EXERCISE INPUT:

--- START ---

theorem agreeButPc_kept (p : PC) : KeptByOps (AgreeButPc p) where
  reads := by rintro _ _ rfl; exact ⟨rfl, rfl, rfl⟩
  writeReg := by rintro _ _ _ _ rfl; rfl
  memWrite := by rintro _ _ _ _ _ rfl; rfl
  stackWrite := by rintro _ _ _ _ rfl; rfl
  loadDR1 := by rintro _ _ _ rfl; rfl
  loadDR2 := by rintro _ _ _ rfl; rfl
  compareBytes := by rintro _ _ _ _ rfl; rfl
  jumpTo := by rintro _ _ _ _ rfl; rfl

/-! ### The statements -/

theorem exec_cmpi_equal (r : Reg) (s : State) :
    ∃ t, exec (.cmpi r.toCode) s = .next t ∧ t.flags.equal = decide (readReg s r = s.dr2) :=
  ⟨_, withReg_toCode _ _ _, rfl⟩

theorem exec_cmpr_equal {r q : Reg} {s : State} (hq : s.dr2 = q.toCode) :
    ∃ t, exec (.cmpr r.toCode) s = .next t ∧ t.flags.equal = decide (readReg s r = readReg s q) :=
  ⟨_, withRegs_valid _ _ _ _ rfl hq, rfl⟩

/-- Settles O48: the writers by `step_writes_equal`, the readers by the relation that does not fix EQUAL. -/
theorem equalBelongsToTheComparesAndTheConditionalJumps :
    Obligations.EqualBelongsToTheComparesAndTheConditionalJumps := by
  refine ⟨fun m s t => step_writes_equal, exec_cmpi_equal, fun r q s => exec_cmpr_equal, ?_⟩
  intro i s t e hi hexec
  have hraise : KeptByRaise AgreeButEqual := by rintro _ _ _ ⟨e, rfl⟩; exact ⟨e, rfl⟩
  obtain ⟨_, ht', e', rfl⟩ := (exec_rel agreeButEqual_kept i (s := s) ⟨e, rfl⟩ (.inr hraise) (fun _ => rfl)
    (fun hjump => absurd hjump hi)).exists_of_next hexec
  exact ⟨e', ht'⟩

/-- Settles O49, by the relation that fixes the three dead flags of the second state. -/
theorem deadFlagsAreNeverWrittenNorRead : Obligations.DeadFlagsAreNeverWrittenNorRead := by
  refine ⟨fun m s t => step_keeps_deadFlags, ?_⟩
  intro i s t n c v hexec
  have hraise : KeptByRaise (AgreeButDead n c v) := by rintro _ _ _ rfl; rfl
  obtain ⟨_, ht', rfl⟩ := (exec_rel (agreeButDead_kept n c v) i (s := s) rfl (.inr hraise) (fun _ => rfl)
    (fun _ => rfl)).exists_of_next hexec
  exact ht'

/-- Settles O50: the writers by `step_writes_dr2`, the readers by the relation that does not fix DR2. -/
theorem operandLatchWritersAndReaders : Obligations.OperandLatchWritersAndReaders := by
  refine ⟨fun m s t => step_writes_dr2, ?_⟩
  intro i s t x hvalue hcode hexec
  have hraise : KeptByRaise AgreeButDR2 := by rintro _ _ _ ⟨x, rfl⟩; exact ⟨x, rfl⟩
  obtain ⟨_, ht', x', rfl⟩ := (exec_rel agreeButDR2_kept i (s := s) ⟨x, rfl⟩ (.inr hraise)
    (fun hread => absurd hread (not_or.mpr ⟨hvalue, hcode⟩)) (fun _ => rfl)).exists_of_next hexec
  exact ⟨x', ht'⟩

/-- Settles O53: the taken jump, which alone writes PC, is told by JF. -/
theorem instructionsDoNotReadThePc : Obligations.InstructionsDoNotReadThePc := by
  intro i s t p hjf hnone hexec
  have hs : AgreeButPc p s { s with pc := p } := by simp [AgreeButPc, hjf]
  obtain ⟨_, ht', rfl⟩ :=
    (exec_rel (agreeButPc_kept p) i hs (.inl hnone) (fun _ => rfl) (fun _ => rfl)).exists_of_next hexec
  rcases exec_keeps_pc_or_jumps hexec with ⟨hpc, hkept⟩ | ⟨hjump, htaken⟩
  · exact ⟨ht', fun htaken => by simp [hkept, hjf] at htaken, fun _ => hpc⟩
  · exact ⟨ht', fun _ => hjump, fun hnot => by simp [htaken] at hnot⟩

/-! ### DR1 -/

/-- An instruction does the same whatever DR1 holds, apart from DR1 itself: SOI and SOR keep it, the others load it. -/
theorem exec_loadDR1 (i : Instr) (s : State) (x : Byte) {t : State} (h : exec i s = .next t) :
    ∃ y, exec i (loadDR1 s x) = .next (loadDR1 t y) := by
  cases i with
  | soi v | sor v => cases h; exact ⟨x, rfl⟩
  | _ => exact ⟨t.dr1, h⟩

theorem advance_loadDR1 (t : State) (y : Byte) : advance (loadDR1 t y) = loadDR1 (advance t) y := by
  unfold advance
  rw [loadDR1_jf]
  split <;> rfl

theorem yieldPoint_loadDR1 (t : State) (y : Byte) : yieldPoint (loadDR1 t y) = loadDR1 (yieldPoint t) y := by
  rcases h : t.quitSamples with _ | ⟨_ | _, rest⟩ <;> simp [yieldPoint, h] <;> rfl

theorem endCycle_loadDR1 (t : State) (y : Byte) : endCycle (loadDR1 t y) = loadDR1 (endCycle t) y := by
  cases h : t.run <;> simp [endCycle, h, advance_loadDR1, yieldPoint_loadDR1]

/-- Settles O51: each form of a step is taken from the changed state too, with the same fetch. -/
theorem dr1IsInvisible : Obligations.DR1IsInvisible := by
  intro m s t x hstep
  cases stepTo_of_stepWith hstep with
  | halted hrun => exact ⟨x, stepWith_halted m _ hrun⟩
  | ended hrun hend => exact ⟨x, stepWith_atEnd m _ hrun hend⟩
  | ran hfetch _ hdec hexec =>
    obtain ⟨y, hy⟩ := exec_loadDR1 _ _ x hexec
    have hcycle := stepWith_of_exec (s := loadDR1 s x) hfetch hdec hy
    rw [endCycle_loadDR1] at hcycle
    exact ⟨y, hcycle⟩
  | unknown hfetch hop => exact ⟨_, stepWith_of_unassigned (s := loadDR1 s x) hfetch hop⟩

end Sys2Proof.Machine
end

section
/-! The two memories: O20 to O22, O54 and O55. What a read gives after a write, and which instructions reach banked
memory and the stack memory (20_memory.md R64, R66). -/
namespace Sys2Proof.Machine

/-! ### The canonical form -/

/-- A canonical memory lists exactly the cells that do not read as blank, each with the byte it reads as. -/
theorem Memory.mem_iff_read {n : Nat} {m : Memory} (h : Memory.wf n m) (c : Host.Cell) :
    c ∈ m ↔ Memory.read m c.1 = c.2 ∧ c.2 ≠ blankByte := by
  obtain ⟨k, v⟩ := c
  induction m with
  | nil =>
    have hblank : ¬ (blankByte = v ∧ v ≠ blankByte) := fun hv => hv.2 hv.1.symm
    simpa [Memory.read] using hblank
  | cons d m ih =>
    obtain ⟨hkeys, hcells⟩ := h
    obtain ⟨hlt, hrest⟩ := List.pairwise_cons.mp hkeys
    obtain ⟨-, hd⟩ := hcells d List.mem_cons_self
    have ih := ih ⟨hrest, fun c hc => hcells c (List.mem_cons_of_mem d hc)⟩
    by_cases hk : d.1 = k
    · have habsent : (k, v) ∉ m := fun hc => Nat.ne_of_lt (hlt _ hc) hk
      obtain ⟨_, w⟩ := d
      subst hk
      simp only [List.mem_cons, habsent, or_false, Memory.read, if_pos, Prod.mk.injEq, true_and]
      exact ⟨fun e => ⟨e.symm, e ▸ hd⟩, fun e => e.1.symm⟩
    · have hne : (k, v) ≠ d := fun e => hk (e ▸ rfl)
      simpa only [List.mem_cons, hne, false_or, Memory.read, if_neg hk] using ih

theorem Memory.nodup {n : Nat} {m : Memory} (h : Memory.wf n m) : m.Nodup :=
  h.1.imp fun hlt e => Nat.ne_of_lt hlt (congrArg Prod.fst e)

/-- Settles O20: memories that read alike list the same cells, and both list them by rising keys. -/
theorem canonicalMemoriesThatReadAlikeAreEqual : Obligations.CanonicalMemoriesThatReadAlikeAreEqual := by
  intro n m m' hm hm' hread
  have hsame : ∀ c, c ∈ m ↔ c ∈ m' := fun c => by rw [Memory.mem_iff_read hm, Memory.mem_iff_read hm', hread]
  have hperm : m.Perm m' := (List.perm_ext_iff_of_nodup (Memory.nodup hm) (Memory.nodup hm')).mpr hsame
  exact hperm.eq_of_pairwise (fun _ _ _ _ hlt hgt => absurd hgt (Nat.lt_asymm hlt)) hm.1 hm'.1

/-! ### Reads after a write -/

/-- The fetch roll-over, told by the address byte (30_encoding.md R92). -/
theorem fetchPc_eq_ite (pc : PC) : fetchPc pc = if pc.addr = 255 then ⟨pc.bank + 1, 0⟩ else pc := by
  have haddr : pc.addr = 255 ↔ pc.addr.toNat = 255 := BitVec.toNat_inj.symm
  simp only [fetchPc, nextBank, haddr]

--- END ---

YOUR GOAL: What is the number of lines in the data that hold the string "hexec"? Answer with the number only.

OUTPUT FOR THIS EXERCISE: 11